Source information.
========================

-- ==== Sys2Proof/Machine/Link.lean ====
section
/-!
DEFINITION. Machine/Link.lean: the Teant link of a head: up frames, side blocks, D0 frames, training and the commands
of TL_CTRL (R58 to R80, R370, R371).
-/

namespace Sys2Proof.Machine

/-! ## Up frames -/

/-- A verified frame: its control blocks other than idle ones wait for their step, oldest first (R63, R66). -/
def State.verifyFrame (s : State) (n : Fin 16) (f : LaneFrame) : State :=
  let side := f.blocks.filterMap fun b =>
    let k := natBits b.payload 63 60
    if b.sync = 2 ∧ 1 ≤ k ∧ k ≤ 7 ∧ natBits b.payload 63 56 ≠ 0x1E then
      some (⟨k, natBits b.payload 59 56, natBits b.payload 55 48, natBits b.payload 47 0, f.c0⟩ : SideBlock)
    else none
  s.modLink n fun l => { l with side := l.side ++ side }

/-- The 48 samples of each of a lane's beams in a frame (R62). -/
def frameSamples (k : Nat) (c0 depth : Nat) (blocks : List Block) : List (Nat × List RawSample) :=
  (List.range 3).map fun i =>
    let six := (blocks.drop (6 * i)).take 6
    (3 * k + i, (indexed (six.flatMap fun b => beBytes 8 b.payload)).map fun (j, v) =>
      ({ stamp := c0 - 48 * depth + j, value := (v : Int) - 128, drop := false, bad := false } : RawSample))

/-- A pass's channel configuration, or the registers while none is open. -/
def chanCfg (s : State) (n : Fin 16) : ChanCfg :=
  match (s.head n).pass with
  | some p => ⟨p.cfg.ch, p.cfg.adapt, p.cfg.timing, (s.head n).link.presDelay⟩
  | none => ⟨(s.reg (R.HD_CH_CFG n.val)).toNat, (s.reg (R.HD_ADAPT_CFG n.val)).toNat,
      (s.reg (R.HD_TIMING_CFG n.val)).toNat, (s.head n).link.presDelay⟩

/-- The neighbour of a beam that its canceller takes: in service, and in backstitch not of the writing half (R94,
R151). -/
def neighbour (h : Head) (j : Nat) : Option Beam :=
  match h.beams.toList[j]? with
  | none => none
  | some b =>
    let writes := match h.pass with
      | some p => p.desc.mode == .backstitch && decide (p.writeBeam ≤ j) && decide (j < p.writeBeam + 6)
      | none => false
    if b.inService && !writes then some b else none

/-- A beam whose bits have passed the end of its sector's slot has all the sector's samples: the sector is in flight no
more. The beam counts it up to the end of its last interval (R98). -/
def State.endSamples (s : State) (n : Fin 16) (j : Fin 12) : State :=
  let b := (s.head n).beams[j]
  match b.sector with
  | some i =>
    if b.acq + slotBits - 48 ≤ b.pos then
      let last := match b.ring with
        | d :: _ => d.stamp
        | [] => s.now
      let s := s.modSector i fun x => { x with lastSample := some (x.lastSample.getD last) }
      if b.acq + b.sectorBits ≤ b.pos then s.modBeam n j fun b => { b with sector := none } else s
    else s
  | none => s

/-- Every channel of a head brought up to now: samples whose tick has come are presented, then the canceller runs. -/
def State.runChannels (s : State) (n : Fin 16) : State :=
  let cfg := chanCfg s n
  let now := s.now
  let s := s.modHead n fun h => { h with beams := h.beams.map fun b => b.present cfg now b.raw.length }
  let s := s.modHead n fun h =>
    { h with beams := Vector.ofFn fun (j : Fin 12) =>
        h.beams[j].cancel cfg (if j.val = 0 then none else neighbour h (j.val - 1)) (neighbour h (j.val + 1)) }
  (List.finRange 12).foldl (fun t j => t.endSamples n j) s

/-- The samples of a frame leave deskew: they join their beams' queues, erased while the beam is in a dropout. -/
def State.takeSamples (s : State) (n : Fin 16) (k : Nat) (c0 : Stamp) (blocks : List Block) : State :=
  (frameSamples k c0 (feK s n) blocks).foldl (fun t (j, xs) =>
    if h : j < 12 then
      t.modBeam n ⟨j, h⟩ fun b =>
        let ys := if b.dropout.isSome then xs.map fun x => { x with drop := true } else xs
        { b with raw := b.raw ++ ys, recent := (ys.reverse ++ b.recent).take 128 }
    else t) s

/-- 16 of 64 consecutive blocks carry invalid sync headers, at some block of those that arrive now; `old` holds the blocks
before them, newest first (R76). -/
def blockLockLost (old : List Bool) : List Bool → Bool
  | [] => false
  | b :: rest =>
    let window := (b :: old).take 64
    decide (16 ≤ (window.filter id).length) || blockLockLost window rest

/-- A U0 header checked after ALIGN: 16 in a row must arrive where R68 puts them. -/
def State.checkAlign (s : State) (n : Fin 16) (good : Nat) (c0 arrival : Stamp) : State :=
  let rt := (s.head n).link.rt
  let want := c0 + feTx s n + rt - (rt + 1) / 2
  if want ≤ arrival + 1 ∧ arrival ≤ want + 1 then
    if good + 1 = 16 then s.linkAligned n
    else s.modLink n fun l => { l with training := l.training.map fun t => { t with step := .checking (good + 1) } }
  else (s.logHead n 0x2006 0 (want % 2 ^ 32) (arrival % 2 ^ 32)).trainFails n 7

/-- A header on a receiver pair counts toward frame lock: four valid ones in a row with one LANE value (R55, R80). -/
def Link.countRun (l : Link) (pair : Fin 4) (hdr : FrameHdr) (valid : Bool) : Link :=
  let (k, lane) := l.runs[pair]
  let run := if !valid then (0, 0) else if 0 < k ∧ lane = hdr.lane then (k + 1, lane) else (1, hdr.lane)
  { l with runs := l.runs.set pair run }

/-- A receiver pair reaches frame lock in step 5: the lane that its headers name is learnt, unless it is disabled or another
pair has it (R55, R80). -/
def State.learnPair (s : State) (n : Fin 16) (pair : Fin 4) : State :=
  let l := (s.head n).link
  let (k, lane) := l.runs[pair]
  if h : lane < 4 then
    let off := testBitN (s.fld (R.TL_CTRL n.val) F.TL_CTRL_LANE_DIS) lane
    if 4 ≤ k ∧ !off ∧ !l.pairs.toList.contains (some ⟨lane, h⟩) then
      s.modLink n fun l => { l with
        pairs := l.pairs.set pair (some ⟨lane, h⟩)
        training := l.training.map fun t => { t with locked := lane :: t.locked } }
    else s
  else s

/-- Step 5 ends once every lane that is not disabled is in frame lock and CAP has come (R80). -/
def State.stepFive (s : State) (n : Fin 16) : State :=
  match (s.head n).link.training with
  | some t =>
    let wanted := 4 - popCount 4 (s.fld (R.TL_CTRL n.val) F.TL_CTRL_LANE_DIS)
    if t.step = .receiversAdapted ∧ t.locked.length = wanted ∧ 3 ≤ wanted ∧ t.capSeen then
      s.modLink n fun l => { l with training := l.training.map fun t => { t with step := .lanesLocked } }
    else s
  | none => s

/-- The lanes of an alignment: those in frame lock, or the active ones of a realignment (R80, R371). -/
def Link.aligning (l : Link) (t : Training) : List (Fin 4) :=
  (List.finRange 4).filter fun k => if t.realign then l.lanes[k].st == .active else t.locked.contains k.val

/-- Frame lock has returned on every lane of the alignment: its check begins (R67, R68). -/
def State.relocked (s : State) (n : Fin 16) (t : Training) : State :=
  let l := (s.head n).link
  let back (k : Fin 4) : Bool := (List.finRange 4).any fun p => l.pairs[p] == some k && decide (4 ≤ (l.runs[p]).1)
  if (l.aligning t).all back then
    s.modLink n fun l => { l with training := l.training.map fun t => { t with step := .checking 0 } }
  else s

/-- A header arrives on a lane: it verifies the frame before it or shows it lost, and opens its own frame, which is lost at once
where the header is invalid or does not follow (R65, R66). -/
def State.verifyPrevious (s : State) (n : Fin 16) (k : Fin 4) (hdr : FrameHdr) (valid : Bool) : State :=
  match (s.lane n k).cur with
  | none => s
  | some f =>
    let head : Block := ⟨2, f.hdr.type * 2 ^ 56 + f.hdr.lane * 2 ^ 54 + f.hdr.state * 2 ^ 51 + f.hdr.fcnt * 2 ^ 32⟩
    if valid && frameCrc head f.blocks == hdr.crc then
      (s.verifyFrame n f).modLane n k fun x => { x with goodRun := x.goodRun + 1, cur := none }
    else (s.modLane n k fun x => { x with cur := none }).lostFrame n k f.c0

/-- The header follows the one before it on its lane (R65). -/
def Lane.follows (l : Lane) (hdr : FrameHdr) : Bool := l.next.all fun c => c == hdr.fcnt

/-- The count of a frame: its header's, or the expected one where the header is not to be trusted (R58, R65). -/
def Lane.count (l : Lane) (hdr : FrameHdr) (good : Bool) : Nat := if good then hdr.fcnt else l.next.getD hdr.fcnt

/-- A frame's content is kept until the next header; the count that must follow is noted (R65). -/
def State.openFrame (s : State) (n : Fin 16) (k : Fin 4) (hdr : FrameHdr) (valid good : Bool) (blocks : List Block)
    (c0 : Stamp) : State :=
  s.modLane n k fun l => { l with
    cur := if good then some ⟨hdr, blocks, c0⟩ else none
    next := some (((if valid then hdr.fcnt else l.next.getD hdr.fcnt) + 1) % 65536) }

/-- An up frame of a training or realignment (R67, R68, R80): frame lock and lanes are learnt in step 5; after the ALIGN the
content is ignored until frame lock has returned; then U0's headers are checked. -/
def State.trainFrame (s : State) (n : Fin 16) (t : Training) (pair : Fin 4) (hdr : FrameHdr) (valid : Bool) (arrival : Stamp)
    (blocks : List Block) : State :=
  let s := s.modLink n fun l => l.countRun pair hdr valid
  if t.step = .relocking ∧ t.alignAt ≤ arrival then
    (match (s.head n).link.pairs[pair] with
     | some k => s.modLane n k fun l => { l with cur := none, next := none }
     | none => s).relocked n t
  else
    let s := if t.step = .receiversAdapted then s.learnPair n pair else s
    match (s.head n).link.pairs[pair] with
    | none => s
    | some k =>
      let good := valid && hdr.lane == k.val && (s.lane n k).follows hdr
      let c0 := frameStamp ((s.lane n k).count hdr good) arrival
      let s := (s.verifyPrevious n k hdr (valid && hdr.lane == k.val)).openFrame n k hdr valid good blocks c0
      let s := if good then s.modLane n k fun l => { l with latUp := arrival - c0 } else s.lostFrame n k c0
      let s := s.stepFive n
      match t.step with
      | .checking g =>
        if k.val ≠ 0 then s
        else if good then s.checkAlign n g c0 arrival
        else (s.logHead n 0x2006 0 ((c0 + (s.lane n k).latUp) % 2 ^ 32) (arrival % 2 ^ 32)).trainFails n 7
      | _ => s

/-- An up frame of an active lane (R65, R66, R76): it verifies the frame before it, its samples go to the channels at once, and
what it shows of the lane is judged. -/
def State.activeFrame (s : State) (n : Fin 16) (k : Fin 4) (hdr : FrameHdr) (valid : Bool) (arrival : Stamp) (header : Block)
    (blocks : List Block) : State :=
  let ln := s.lane n k
  let good := valid && ln.follows hdr
  let c0 := frameStamp (ln.count hdr good) arrival
  let s := (s.verifyPrevious n k hdr valid).openFrame n k hdr valid good blocks c0
  if (s.lane n k).st ≠ .active then s
  else
    let bad := (header :: blocks).map fun b => b.sync == 0 || b.sync == 3
    let s := s.modLane n k fun x => { x with syncBad := (bad.reverse ++ x.syncBad).take 64 }
    let s := if (s.head n).link.usable then s.takeSamples n k.val c0 blocks else s
    let s := if good then s else s.lostFrame n k c0
    let want := c0 + (s.lane n k).latUp
    if good ∧ (want + 1 < arrival ∨ arrival + 1 < want) ∧ (s.head n).link.faultable s.now then
      (s.logHead n 0x2006 k.val (want % 2 ^ 32) (arrival % 2 ^ 32)).linkFault n 4
    else if (s.lane n k).st = .active ∧ (s.head n).link.usable ∧ blockLockLost ln.syncBad bad then s.laneLeaves n k 1
    else s

/-- An up frame of a lane that retrains (R77): ignored until its PRBS has ended; the frame whose header follows four good ones
is its first as an active lane again. -/
def State.retrainFrame (s : State) (n : Fin 16) (k : Fin 4) (hdr : FrameHdr) (valid : Bool) (arrival : Stamp)
    (blocks : List Block) : State :=
  let ln := s.lane n k
  let good := valid && ln.follows hdr
  let c0 := if good then frameStamp hdr.fcnt arrival else arrival - ln.latUp
  if !(ln.from.any fun t => decide (t ≤ c0)) then s
  else
    let s := (s.verifyPrevious n k hdr valid).openFrame n k hdr valid good blocks c0
    let s := if good then s else s.laneError n k
    if good ∧ 4 ≤ (s.lane n k).goodRun then (s.laneRejoins n k).takeSamples n k.val c0 blocks else s

/-- R54 to R66, R76, R77. An up frame arrives on a receiver pair: its header verifies the frame before it; its samples go to the
channels at once, and its side blocks wait until it verifies. -/
def execUpFrame (head : Fin 16) (pair : Fin 4) (arrival : Stamp) (header : Block) (blocks : List Block) (s : State) :
    Result :=
  let n := head
  let l := (s.head n).link
  when (l.state != .down && !l.prbs) s <|
    let hdr := parseHdr header
    let s := match l.training, l.pairs[pair] with
      | some t, _ => s.trainFrame n t pair hdr (hdrValid header) arrival blocks
      | none, none => s
      | none, some k =>
        let valid := hdrValid header && hdr.lane == k.val
        match (s.lane n k).st with
        | .active => s.activeFrame n k hdr valid arrival header blocks
        | .training => s.retrainFrame n k hdr valid arrival blocks
        | .off | .failed => s
    s.runChannels n

/-- R65. A header is missing at its expected tick: that frame and the one before it, which it would have verified, are
lost; a U0 header missing from the alignment check fails it (R68). -/
def execUpFrameMissing (head : Fin 16) (lane : Fin 4) (fcnt : Fin 65536) (s : State) : Result :=
  let n := head
  let l := (s.head n).link
  when ((l.usable || l.state == .fault || l.training.isSome) && (s.lane n lane).st != .off) s <|
    let c0 := frameStamp fcnt.val s.now
    let lose (s : State) : State :=
      let s := match (s.lane n lane).cur with
        | some f => (s.modLane n lane fun x => { x with cur := none }).lostFrame n lane f.c0
        | none => s
      (s.modLane n lane fun x => { x with next := some ((fcnt.val + 1) % 65536) }).lostFrame n lane c0
    match l.training with
    | some t =>
      match t.step with
      | .checking _ =>
        if lane.val = 0 then
          ((lose s).logHead n 0x2006 0 ((c0 + (s.lane n lane).latUp) % 2 ^ 32) (s.now % 2 ^ 32)).trainFails n 7
        else lose s
      | _ => s
    | none => if (s.lane n lane).st = .active then lose s else s

/-! ## Side blocks -/

/-- The oldest verified side block of a kind, and the state without it. -/
def State.takeSide (s : State) (n : Fin 16) (kind : Nat) : Option (SideBlock × State) :=
  match (s.head n).link.side.span fun b => b.kind != kind with
  | (a, b :: rest) => some (b, s.modLink n fun l => { l with side := a ++ rest })
  | (_, []) => none

/-- The front end declares the block's data invalid (R63). -/
def SideBlock.invalid (b : SideBlock) : Bool := testBitN b.flags 0

/-- A span of verified servo RF samples joins those that the chevron timer has (R63). -/
def addSpan (a b : Stamp) : List (Stamp × Stamp) → List (Stamp × Stamp)
  | (x, y) :: rest => if y = a then (x, b) :: rest else ((a, b) :: (x, y) :: rest).take 64
  | [] => [(a, b)]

========================

Exercise instructions.
Starting with the first line of the records, repeat every line up to and including the one containing "Up frames -/", and nothing else.

Your response.
-- ==== Sys2Proof/Machine/Link.lean ====
section
/-!
DEFINITION. Machine/Link.lean: the Teant link of a head: up frames, side blocks, D0 frames, training and the commands
of TL_CTRL (R58 to R80, R370, R371).
-/

namespace Sys2Proof.Machine

/-! ## Up frames -/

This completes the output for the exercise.